[Start of Attachment]

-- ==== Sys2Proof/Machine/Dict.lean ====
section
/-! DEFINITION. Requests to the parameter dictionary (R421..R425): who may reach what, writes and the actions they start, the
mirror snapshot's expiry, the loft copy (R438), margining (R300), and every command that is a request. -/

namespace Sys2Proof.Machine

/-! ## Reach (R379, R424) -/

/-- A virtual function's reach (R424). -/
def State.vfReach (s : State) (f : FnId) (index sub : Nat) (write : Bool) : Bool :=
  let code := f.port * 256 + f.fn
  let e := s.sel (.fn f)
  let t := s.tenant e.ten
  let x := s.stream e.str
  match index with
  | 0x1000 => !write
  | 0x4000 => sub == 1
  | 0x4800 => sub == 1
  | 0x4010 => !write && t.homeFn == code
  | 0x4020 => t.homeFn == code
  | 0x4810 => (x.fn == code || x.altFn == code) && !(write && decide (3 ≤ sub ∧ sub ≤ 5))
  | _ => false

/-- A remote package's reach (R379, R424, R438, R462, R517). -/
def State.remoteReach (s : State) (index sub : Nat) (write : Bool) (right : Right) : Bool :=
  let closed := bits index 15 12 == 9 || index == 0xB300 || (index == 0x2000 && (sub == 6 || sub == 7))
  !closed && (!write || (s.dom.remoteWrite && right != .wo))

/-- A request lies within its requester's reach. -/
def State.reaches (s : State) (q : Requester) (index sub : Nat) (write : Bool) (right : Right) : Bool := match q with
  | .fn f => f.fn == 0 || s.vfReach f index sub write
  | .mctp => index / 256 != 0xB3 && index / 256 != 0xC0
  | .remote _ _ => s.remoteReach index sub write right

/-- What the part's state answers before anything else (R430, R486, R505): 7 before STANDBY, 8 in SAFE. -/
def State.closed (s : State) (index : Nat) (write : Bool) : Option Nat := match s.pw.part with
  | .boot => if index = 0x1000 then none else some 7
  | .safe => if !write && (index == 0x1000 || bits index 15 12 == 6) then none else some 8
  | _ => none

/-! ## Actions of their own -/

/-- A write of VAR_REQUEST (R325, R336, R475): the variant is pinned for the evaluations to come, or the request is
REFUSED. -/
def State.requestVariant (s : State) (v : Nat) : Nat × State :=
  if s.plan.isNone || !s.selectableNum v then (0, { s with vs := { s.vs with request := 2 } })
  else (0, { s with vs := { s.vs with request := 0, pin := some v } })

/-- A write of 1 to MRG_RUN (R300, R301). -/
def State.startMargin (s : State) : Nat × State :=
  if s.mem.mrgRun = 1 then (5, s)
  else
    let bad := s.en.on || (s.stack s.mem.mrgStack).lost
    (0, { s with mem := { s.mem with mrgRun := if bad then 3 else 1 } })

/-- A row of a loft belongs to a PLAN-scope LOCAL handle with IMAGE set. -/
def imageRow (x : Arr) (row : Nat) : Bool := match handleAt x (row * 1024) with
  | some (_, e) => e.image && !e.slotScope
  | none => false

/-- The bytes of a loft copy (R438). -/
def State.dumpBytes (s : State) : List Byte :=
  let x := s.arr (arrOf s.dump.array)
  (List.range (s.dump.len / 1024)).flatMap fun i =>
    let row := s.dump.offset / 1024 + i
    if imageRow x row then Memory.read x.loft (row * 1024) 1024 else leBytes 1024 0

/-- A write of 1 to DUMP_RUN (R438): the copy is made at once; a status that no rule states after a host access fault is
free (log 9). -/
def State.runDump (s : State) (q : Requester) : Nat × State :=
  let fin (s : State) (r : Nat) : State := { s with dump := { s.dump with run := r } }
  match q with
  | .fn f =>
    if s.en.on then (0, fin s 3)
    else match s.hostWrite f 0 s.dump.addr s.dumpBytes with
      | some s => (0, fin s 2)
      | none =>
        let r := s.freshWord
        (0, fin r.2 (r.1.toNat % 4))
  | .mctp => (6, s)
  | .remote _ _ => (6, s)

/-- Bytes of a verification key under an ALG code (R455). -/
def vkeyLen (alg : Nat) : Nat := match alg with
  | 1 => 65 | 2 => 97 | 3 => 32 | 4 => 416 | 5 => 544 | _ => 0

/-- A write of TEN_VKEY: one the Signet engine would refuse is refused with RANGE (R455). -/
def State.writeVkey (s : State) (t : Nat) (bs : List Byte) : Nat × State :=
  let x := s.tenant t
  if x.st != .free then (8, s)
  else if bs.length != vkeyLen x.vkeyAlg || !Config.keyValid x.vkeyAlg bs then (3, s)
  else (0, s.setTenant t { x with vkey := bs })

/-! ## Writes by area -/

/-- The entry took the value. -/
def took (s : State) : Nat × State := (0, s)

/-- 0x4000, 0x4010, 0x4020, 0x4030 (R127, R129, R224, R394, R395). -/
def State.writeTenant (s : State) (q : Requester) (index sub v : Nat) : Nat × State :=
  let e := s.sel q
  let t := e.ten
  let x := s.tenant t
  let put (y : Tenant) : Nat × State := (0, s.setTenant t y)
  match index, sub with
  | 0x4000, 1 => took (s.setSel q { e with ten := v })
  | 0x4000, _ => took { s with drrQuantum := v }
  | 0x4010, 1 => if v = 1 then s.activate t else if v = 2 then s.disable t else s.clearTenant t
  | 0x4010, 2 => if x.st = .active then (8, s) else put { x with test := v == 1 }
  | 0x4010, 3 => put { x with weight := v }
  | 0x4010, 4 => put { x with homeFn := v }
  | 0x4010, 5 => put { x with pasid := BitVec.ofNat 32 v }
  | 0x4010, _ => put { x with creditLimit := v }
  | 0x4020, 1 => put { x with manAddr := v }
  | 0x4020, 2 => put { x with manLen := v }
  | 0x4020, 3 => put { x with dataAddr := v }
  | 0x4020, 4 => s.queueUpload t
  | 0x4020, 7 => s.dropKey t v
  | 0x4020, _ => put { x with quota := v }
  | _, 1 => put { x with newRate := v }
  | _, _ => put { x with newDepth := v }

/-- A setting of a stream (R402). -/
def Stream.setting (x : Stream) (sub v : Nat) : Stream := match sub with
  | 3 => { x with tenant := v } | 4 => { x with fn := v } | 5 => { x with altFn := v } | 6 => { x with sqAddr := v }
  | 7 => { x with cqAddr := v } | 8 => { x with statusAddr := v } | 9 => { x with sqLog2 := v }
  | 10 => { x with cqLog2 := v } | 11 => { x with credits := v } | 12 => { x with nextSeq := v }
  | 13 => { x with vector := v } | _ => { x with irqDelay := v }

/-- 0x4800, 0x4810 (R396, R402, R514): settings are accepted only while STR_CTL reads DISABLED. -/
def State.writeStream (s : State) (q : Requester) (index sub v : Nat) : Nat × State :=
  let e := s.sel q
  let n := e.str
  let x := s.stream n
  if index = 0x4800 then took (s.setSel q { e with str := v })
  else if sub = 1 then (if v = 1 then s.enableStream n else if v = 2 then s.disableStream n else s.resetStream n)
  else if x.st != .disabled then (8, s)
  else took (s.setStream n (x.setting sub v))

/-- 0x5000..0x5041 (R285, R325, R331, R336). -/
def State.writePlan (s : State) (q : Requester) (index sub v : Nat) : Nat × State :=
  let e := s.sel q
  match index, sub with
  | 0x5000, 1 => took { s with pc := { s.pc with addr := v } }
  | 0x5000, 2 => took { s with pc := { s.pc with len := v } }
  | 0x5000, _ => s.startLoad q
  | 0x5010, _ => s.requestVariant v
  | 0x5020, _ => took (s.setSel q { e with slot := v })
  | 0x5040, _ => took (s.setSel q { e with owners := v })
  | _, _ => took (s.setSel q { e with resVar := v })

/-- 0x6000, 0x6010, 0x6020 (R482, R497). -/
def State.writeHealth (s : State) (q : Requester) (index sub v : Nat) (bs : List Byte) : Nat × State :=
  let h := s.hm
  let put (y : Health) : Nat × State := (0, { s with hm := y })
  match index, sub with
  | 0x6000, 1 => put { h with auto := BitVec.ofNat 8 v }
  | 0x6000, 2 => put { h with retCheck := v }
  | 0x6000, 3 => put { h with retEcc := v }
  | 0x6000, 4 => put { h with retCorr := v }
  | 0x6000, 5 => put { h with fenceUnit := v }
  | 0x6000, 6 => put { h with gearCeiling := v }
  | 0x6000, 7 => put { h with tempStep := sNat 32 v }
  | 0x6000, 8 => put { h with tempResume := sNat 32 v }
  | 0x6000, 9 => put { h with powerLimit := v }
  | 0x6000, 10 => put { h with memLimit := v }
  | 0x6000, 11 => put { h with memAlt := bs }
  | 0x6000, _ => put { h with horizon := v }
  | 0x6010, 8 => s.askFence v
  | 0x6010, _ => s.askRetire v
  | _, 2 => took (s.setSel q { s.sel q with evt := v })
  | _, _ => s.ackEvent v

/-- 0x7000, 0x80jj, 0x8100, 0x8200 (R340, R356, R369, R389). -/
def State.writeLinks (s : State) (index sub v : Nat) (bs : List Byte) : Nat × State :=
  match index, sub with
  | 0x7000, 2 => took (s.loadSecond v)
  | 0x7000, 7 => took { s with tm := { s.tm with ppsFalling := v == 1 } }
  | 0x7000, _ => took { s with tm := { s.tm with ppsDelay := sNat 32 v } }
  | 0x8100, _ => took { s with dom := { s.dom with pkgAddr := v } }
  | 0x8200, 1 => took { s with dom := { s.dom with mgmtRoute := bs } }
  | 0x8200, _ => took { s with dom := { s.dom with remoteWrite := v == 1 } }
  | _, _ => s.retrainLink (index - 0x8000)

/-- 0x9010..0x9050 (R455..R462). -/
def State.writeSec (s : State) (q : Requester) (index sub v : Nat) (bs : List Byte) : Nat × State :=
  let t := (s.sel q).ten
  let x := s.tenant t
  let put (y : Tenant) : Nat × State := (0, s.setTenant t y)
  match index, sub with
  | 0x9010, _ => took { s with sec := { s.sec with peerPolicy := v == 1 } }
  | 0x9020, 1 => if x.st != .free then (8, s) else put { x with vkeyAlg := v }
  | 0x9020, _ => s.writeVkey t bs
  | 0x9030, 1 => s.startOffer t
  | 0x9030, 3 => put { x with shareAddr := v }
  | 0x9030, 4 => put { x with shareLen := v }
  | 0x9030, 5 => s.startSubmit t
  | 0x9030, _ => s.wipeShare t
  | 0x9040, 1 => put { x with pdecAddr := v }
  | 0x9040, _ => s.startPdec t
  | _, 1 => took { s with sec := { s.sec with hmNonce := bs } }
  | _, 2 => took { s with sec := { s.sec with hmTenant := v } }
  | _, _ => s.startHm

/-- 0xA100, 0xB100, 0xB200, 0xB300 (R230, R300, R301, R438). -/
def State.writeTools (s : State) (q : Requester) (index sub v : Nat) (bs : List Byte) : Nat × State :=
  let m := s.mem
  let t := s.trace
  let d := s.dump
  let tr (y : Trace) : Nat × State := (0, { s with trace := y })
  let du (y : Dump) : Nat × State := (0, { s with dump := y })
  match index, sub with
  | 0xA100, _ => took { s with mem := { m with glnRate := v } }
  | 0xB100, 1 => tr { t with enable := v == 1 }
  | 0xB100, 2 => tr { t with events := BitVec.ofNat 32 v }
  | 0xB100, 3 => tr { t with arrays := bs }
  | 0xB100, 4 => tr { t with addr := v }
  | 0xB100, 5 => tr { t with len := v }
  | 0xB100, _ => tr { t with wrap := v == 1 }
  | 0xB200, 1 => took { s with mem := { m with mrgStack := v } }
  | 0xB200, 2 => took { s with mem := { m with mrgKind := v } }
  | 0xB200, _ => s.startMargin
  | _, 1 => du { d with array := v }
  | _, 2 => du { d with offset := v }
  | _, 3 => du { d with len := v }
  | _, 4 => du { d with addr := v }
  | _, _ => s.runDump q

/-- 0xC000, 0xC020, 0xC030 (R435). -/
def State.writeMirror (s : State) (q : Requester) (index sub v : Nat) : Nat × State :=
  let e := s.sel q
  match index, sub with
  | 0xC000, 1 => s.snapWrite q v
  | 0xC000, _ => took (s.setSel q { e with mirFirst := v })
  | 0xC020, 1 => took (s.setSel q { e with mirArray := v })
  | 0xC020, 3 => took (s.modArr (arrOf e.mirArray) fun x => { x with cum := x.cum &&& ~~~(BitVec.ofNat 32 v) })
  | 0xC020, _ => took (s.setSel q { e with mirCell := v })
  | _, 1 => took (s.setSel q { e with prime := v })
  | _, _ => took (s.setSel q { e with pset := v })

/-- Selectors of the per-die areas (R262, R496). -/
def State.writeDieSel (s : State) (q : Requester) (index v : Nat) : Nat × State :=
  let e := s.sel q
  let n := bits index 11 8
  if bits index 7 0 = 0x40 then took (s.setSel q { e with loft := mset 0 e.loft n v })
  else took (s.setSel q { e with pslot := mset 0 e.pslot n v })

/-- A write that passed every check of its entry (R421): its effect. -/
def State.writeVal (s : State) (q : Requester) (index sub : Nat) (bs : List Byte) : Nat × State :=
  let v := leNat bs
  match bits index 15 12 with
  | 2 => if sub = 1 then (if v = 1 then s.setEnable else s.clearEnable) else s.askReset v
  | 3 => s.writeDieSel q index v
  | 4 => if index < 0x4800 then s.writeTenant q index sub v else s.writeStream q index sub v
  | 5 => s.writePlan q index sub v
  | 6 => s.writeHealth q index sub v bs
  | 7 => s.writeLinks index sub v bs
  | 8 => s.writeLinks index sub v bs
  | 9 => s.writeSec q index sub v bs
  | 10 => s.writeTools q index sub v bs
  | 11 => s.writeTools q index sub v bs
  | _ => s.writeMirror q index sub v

[End of Attachment]

Task brief:
Repeat precisely the lines of the data starting at the one containing "s.writeHealth q index sub v bs", last line included.

Result of the exercise:
  | 6 => s.writeHealth q index sub v bs
  | 7 => s.writeLinks index sub v bs
  | 8 => s.writeLinks index sub v bs
  | 9 => s.writeSec q index sub v bs
  | 10 => s.writeTools q index sub v bs
  | 11 => s.writeTools q index sub v bs
  | _ => s.writeMirror q index sub v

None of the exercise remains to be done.